(Collected data)
======

-- ==== Sys2Proof/Machine/Convert.lean ====
section
/-! DEFINITION. Sys2Proof/Machine/Convert.lean: the rotation stage, scale choice, narrowing and widening of blocks (R136 to
R139) and the conversion instructions (R186 to R195). -/
namespace Sys2Proof.Machine

/-! ## The rotation stage -/

/-- H[i, j] is -1 (R136). -/
def hadNeg (i j : Nat) : Bool := popcount 5 (i &&& j) % 2 == 1
/-- One butterfly stage over positions at distance `h`. -/
def butterfly {α : Type} (add sub : α → α → α) (d : α) (h : Nat) (l : List α) : List α :=
  (List.range 32).map (fun i =>
    if i / h % 2 == 0 then add ((l[i]?).getD d) ((l[i + h]?).getD d)
    else sub ((l[i - h]?).getD d) ((l[i]?).getD d))
/-- The five stages. -/
def butterflies {α : Type} (add sub : α → α → α) (d : α) (l : List α) : List α :=
  [1, 2, 4, 8, 16].foldl (fun l h => butterfly add sub d h l) l

/-- RD(log2 |x|) of a non-zero dyadic. -/
def Dy.log (x : Dy) : Int := (Nat.log2 x.n.natAbs : Int) + x.e
/-- The greatest RD(log2 |x|) of a list, none when all are zero. -/
def maxLog (l : List Dy) : Option Int :=
  l.foldl (fun (m : Option Int) (x : Dy) => if x.n == 0 then m else match m with
    | none => some x.log
    | some y => some (if y < x.log then x.log else y)) none

/-- A narrowed block: scale byte, elements and flags by position. -/
structure Narrow where
  scale : Nat
  elems : List FRes

/-- Table 8-4. -/
def Fmt.maxExp : Fmt → Int
  | .e4m3 => 8 | .e5m2 => 15 | .e3m2 => 4 | .q8 => 6 | _ => 2

/-- One element of a scaled value, RNE and saturating, with its flags (R137). -/
def narrowElement (f : Fmt) (zneg : Bool) (w : Dy) : FRes :=
  match f with
  | .q8 | .q4 =>
    let b := f.bits
    let (t, nx) := w.toInt 0
    let lo : Int := -(2 ^ (b - 1))
    let hi : Int := 2 ^ (b - 1) - 1
    if t < lo then { bits := wrap b lo, flags := flagOF ||| flagNX }
    else if hi < t then { bits := wrap b hi, flags := flagOF ||| flagNX }
    else { bits := wrap b t, flags := (if nx then flagNX else 0) ||| (if t == 0 && w.n != 0 then flagUF else 0) }
  | _ => f.float.roundDy 0 true zneg w

/-- A zero element of a sign. -/
def zeroElement (f : Fmt) (neg : Bool) : FRes :=
  match f with | .q8 | .q4 => { bits := 0 } | _ => { bits := f.float.sign neg }

/-- Scale choice and elements (R137); `nx` are the lanes that raised NX in the rotation. -/
def chooseScale (f : Fmt) (ws : List (Bool × Dy)) (nx : List Bool) : Narrow :=
  let x : Int := match maxLog (ws.map (·.2)) with
    | none => -127
    | some l => let y := l - f.maxExp; if y < -127 then -127 else if 127 < y then 127 else y
  { scale := (x + 127).toNat,
    elems := (List.range 32).map (fun i =>
      let w := (ws[i]?).getD (false, Dy.zero)
      let r := narrowElement f w.1 { w.2 with e := w.2.e - x }
      { r with flags := r.flags ||| (if (nx[i]?).getD false then flagNX else 0) }) }

/-- A block into a block-scaled format (R136 to R138). -/
def narrowBlock (tag : Tag) (vs : List FV) : Narrow :=
  if vs.any FV.special then
    { scale := 255, elems := vs.map (fun v => { bits := 0, flags := if v.special then flagNV else 0 }) }
  else if vs.all FV.isZero then
    let signs := match tag.rot with
      | .none => vs.map FV.isNeg
      | .h32 seed => butterflies (fun a b => a && b) (fun a b => a && !b) false
          ((List.range 32).map (fun i => xor (bit seed i) ((vs[i]?.map FV.isNeg).getD false)))
    { scale := 0, elems := signs.map (zeroElement tag.fmt) }
  else match tag.rot with
    | .none => chooseScale tag.fmt (vs.map (fun v => (v.isNeg, v.dy))) []
    | .h32 seed =>
      let emax := match maxLog (vs.map FV.dy) with | some l => l + 1 | none => 0
      let al := (List.range 32).map (fun i =>
        let v := ((vs[i]?).getD (.fin false 0 0)).dy
        let v := if bit seed i then v.neg else v
        ({ v with e := v.e - (emax - 31) } : Dy).toInt 0)
      let bs := butterflies (fun a b : Int => a + b) (fun a b => a - b) 0 (al.map (·.1))
      chooseScale tag.fmt (bs.map (fun a => (false, { n := a, e := emax - 31 }))) (al.map (·.2))

/-- The members of block `e` of a lane block (R133). -/
def membersOf (f : Fmt) (x : VReg) (e : Nat) : List FV :=
  (List.range 32).map (fun i => f.member (rowWord x.data i) x.scale e)

/-- A block widened to binary32, by position, with flags (R139). -/
def widenBlock (tag : Tag) (ys : List FV) : List FRes :=
  if ys.any FV.isNaN then ys.map (fun _ => { bits := binary32.canonNaN })
  else match tag.rot with
    | .none => ys.map (binary32.roundV 0 false)
    | .h32 seed => (List.range 32).map (fun i =>
      let terms := (List.range 32).map (fun j =>
        let y := (ys[j]?).getD (.fin false 0 0)
        if xor (bit seed i) (hadNeg i j) then y.neg else y)
      let pos := terms.any (fun y => y == .inf false)
      let neg := terms.any (fun y => y == .inf true)
      if pos && neg then { bits := binary32.canonNaN, flags := flagNV }
      else if pos then { bits := binary32.infBits false }
      else if neg then { bits := binary32.infBits true }
      else
        let d := terms.foldl (fun a y => Dy.add a y.dy) Dy.zero
        binary32.roundDy 0 false (terms.all (fun y => y.zeroOf true)) { d with e := d.e - 5 })

/-! ## The instructions -/

/-- The checks common to the conversions: no map field, the mode, registers of source and destination. -/
def convCheck (f : V3) (rms : List (BitVec 2)) (d a b : Nat × Nat) (t : Team) (s : State) : Act Unit := do
  let r := s.recOf t
  noMaps f false false
  illegalIf (!rms.contains f.rm) 1
  illegalIf (!r.vecOk f.vd.toNat d.1 d.2 || !r.vecOk f.va.toNat a.1 a.2 || (b.1 != 0 && !r.vecOk f.vb.toNat b.1 b.2)) 2

/-- A format slot index with a block-scaled format (R188, R191). -/
def scaledSlot (n : Nat) (t : Team) (s : State) : Act Tag := do
  illegalIf (decide (8 ≤ n)) 1
  let tag := slotTag ((s.recOf t).fmtSlot n)
  illegalIf (!tag.fmt.scaled) 5
  pure tag

/-- `cvtn` on one lane block: the register it leaves and the flags by position (R189, R190). -/
def cvtnBlock (tag : Tag) (t : Team) (va w : Nat) (m : Word) : VReg × (Nat → Flags) :=
  let ns := (List.range tag.fmt.count).map (fun e => narrowBlock tag ((List.range 32).map (fun i =>
    if bit m i then binary32.value (rowWord (t.rv (va + e) w).data i).toNat else .fin false 0 0)))
  let elem := fun (e i : Nat) => ((ns[e]?).bind (fun n => n.elems[i]?)).getD { bits := 0 }
  ({ data := rowOf (fun i => (List.range tag.fmt.count).foldl (fun v e =>
        v ||| BitVec.ofNat 32 ((elem e i).bits * 2 ^ (tag.fmt.bits * e))) 0),
     tag := tag,
     scale := (List.range tag.fmt.count).foldl (fun v e =>
        v ||| BitVec.ofNat 64 ((((ns[e]?).map (·.scale)).getD 0) * 2 ^ (8 * e))) 0 },
   fun i => (List.range tag.fmt.count).foldl (fun g e => g ||| (elem e i).flags) 0)

/-- `cvtn` (R188 to R190). Of several illegal operations the FMT of the slot is reported first, then map fields, rounding mode and
registers: the model's order (R187, log 138). -/
def execCvtn (f : V3) (s : State) : Out :=
  perLane f.pre {}
    (fun _ t s => do
      let tag ← scaledSlot f.vc.toNat t s
      convCheck f [0] (1, 1) (tag.fmt.count, 1) (0, 1) t s)
    (fun k act t s =>
      let tag := slotTag ((s.recOf t).fmtSlot f.vc.toNat)
      sweep k act [] t s (fun m u s =>
        let bs : Tab (VReg × (Nat → Flags)) := (passesOf m u.words).map (fun w =>
          (w, cvtnBlock tag t f.va.toNat w (maskWord act w)))
        pure (bs.foldl (fun (u : Team) e => u.wv f.vd.toNat e.1 e.2.1) u, s,
          fun l => match Tab.get? bs (l / 32) with | some x => x.2 (l % 32) | none => 0))) s

/-- `cvtw` (R191, R192). Of several illegal operations the FMT of the slot is reported first, as of `cvtn` (log 138). -/
def execCvtw (f : V3) (s : State) : Out :=
  perLane f.pre {}
    (fun _ t s => do
      let tag ← scaledSlot f.vc.toNat t s
      convCheck f [0] (tag.fmt.count, 1) (1, 1) (0, 1) t s)
    (fun k act t s =>
      let tag := slotTag ((s.recOf t).fmtSlot f.vc.toNat)
      if t.intr.isNone && !tagsMatch t act f.va.toNat tag then faultAt 3 2 0
      else sweep k act [] t s (fun m u s =>
        let bs : Tab (List (List FRes)) := (passesOf m u.words).map (fun w =>
          (w, (List.range tag.fmt.count).map (fun e => widenBlock tag (membersOf tag.fmt (t.rv f.va.toNat w) e))))
        let get := fun (e l : Nat) => ((Tab.get? bs (l / 32)).bind (fun es => (es[e]?).bind (fun r => r[l % 32]?))).getD { bits := 0 }
        pure ((List.range tag.fmt.count).foldl (fun (u : Team) e =>
            u.wlanes (f.vd.toNat + e) m (plainTag .f32) (fun l => BitVec.ofNat 32 (get e l).bits)) u, s,
          fun l => (List.range tag.fmt.count).foldl (fun g e => g ||| (get e l).flags) 0))) s

/-- The result of `fcvt` in a lane (Table 11-3). -/
def fcvtLane (f : V3) (t : Team) (l : Nat) : FRes :=
  let a := (t.rl f.va.toNat l).toNat
  let pack := fun (F : FloatFmt) =>
    let lo := convertF binary32 F f.rm a
    let hi := convertF binary32 F f.rm (t.rl f.vb.toNat l).toNat
    ({ bits := lo.bits + 65536 * hi.bits, flags := lo.flags ||| hi.flags } : FRes)
  match f.vc.toNat with
  | 0 => convertF binary64 binary32 f.rm (t.rl2 f.va.toNat l).toNat
  | 1 => convertF binary32 binary64 0 a
  | 2 => pack bf16
  | 3 => pack f16
  | 4 => convertF bf16 binary32 0 (a % 65536)
  | 5 => convertF bf16 binary32 0 (a / 65536)
  | 6 => convertF f16 binary32 0 (a % 65536)
  | _ => convertF f16 binary32 0 (a / 65536)

/-- A conversion by lanes: results, a pair destination or not, the tag written. -/
def convRun (k : Nat) (f : V3) (act : Mask) (wide : Bool) (tag : Tag) (t : Team) (s : State) (g : Nat → FRes) : Act Done :=
  sweep k act [] t s (fun m u s =>
    let rs := laneTable u m g
    pure (writeFloat u wide f.vd.toNat m tag (fun l => (Tab.get rs { bits := 0 } l).bits), s,
      fun l => (Tab.get rs { bits := 0 } l).flags))

/-- `fcvt` (R193). -/
def execFcvt (f : V3) (s : State) : Out :=
  let kind := f.vc.toNat
  let tag := plainTag (match kind with | 1 => .f64 | 2 => .bf16 | 3 => .f16 | _ => .f32)
  perLane f.pre {}
    (fun _ t s => do
      illegalIf (decide (8 ≤ kind)) 1
      convCheck f (if kind == 0 || kind == 2 || kind == 3 then anyRm else [0])
        (if kind == 1 then (2, 2) else (1, 1)) (if kind == 0 then (2, 2) else (1, 1))
        (if fcvtHasB f.vc then (1, 1) else (0, 1)) t s)
    (fun k act t s => convRun k f act (kind == 1) tag t s (fcvtLane f t)) s

/-- `fcvti` (R194). -/
def execFcvti (f : V3) (s : State) : Out :=
  let src64 := f.vc == 1
  let wide := bit f.ty 1
  let w := tyWidth f.ty
  let lo : Int := if tySigned f.ty then -(2 ^ (w - 1)) else 0
  let hi : Int := if tySigned f.ty then 2 ^ (w - 1) - 1 else 2 ^ w - 1
  perLane f.pre {}
    (fun _ t s => do
      illegalIf (decide (2 ≤ f.vc.toNat)) 1
      convCheck f anyRm (if wide then (2, 2) else (1, 1)) (if src64 then (2, 2) else (1, 1)) (0, 1) t s)
    (fun k act t s => convRun k f act wide (plainTag .i32) t s (fun l =>
      let x := if src64 then binary64.value (t.rl2 f.va.toNat l).toNat else binary32.value (t.rl f.va.toNat l).toNat
      let r := toIntR x f.rm lo hi
      { bits := wrap w r.1, flags := r.2 })) s

/-- `icvtf` (R195). -/
def execIcvtf (f : V3) (s : State) : Out :=
  let dst64 := f.vc == 1
  let wide := bit f.ty 1
  perLane f.pre {}
    (fun _ t s => do
      illegalIf (decide (2 ≤ f.vc.toNat)) 1
      convCheck f anyRm (if dst64 then (2, 2) else (1, 1)) (if wide then (2, 2) else (1, 1)) (0, 1) t s)
    (fun k act t s => convRun k f act dst64 (plainTag (if dst64 then .f64 else .f32)) t s (fun l =>
      (if dst64 then binary64 else binary32).ofInt f.rm
        (tyVal f.ty (if wide then (t.rl2 f.va.toNat l).toNat else (t.rl f.va.toNat l).toNat)))) s

end Sys2Proof.Machine
end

======

The entries above hold a line with "def hadNeg (i" and a later line with "α) (l : List". Write out exactly those lines and all lines between, nothing more.

def hadNeg (i j : Nat) : Bool := popcount 5 (i &&& j) % 2 == 1
/-- One butterfly stage over positions at distance `h`. -/
def butterfly {α : Type} (add sub : α → α → α) (d : α) (h : Nat) (l : List α) : List α :=
  (List.range 32).map (fun i =>
    if i / h % 2 == 0 then add ((l[i]?).getD d) ((l[i + h]?).getD d)
    else sub ((l[i - h]?).getD d) ((l[i]?).getD d))
/-- The five stages. -/
def butterflies {α : Type} (add sub : α → α → α) (d : α) (l : List α) : List α :=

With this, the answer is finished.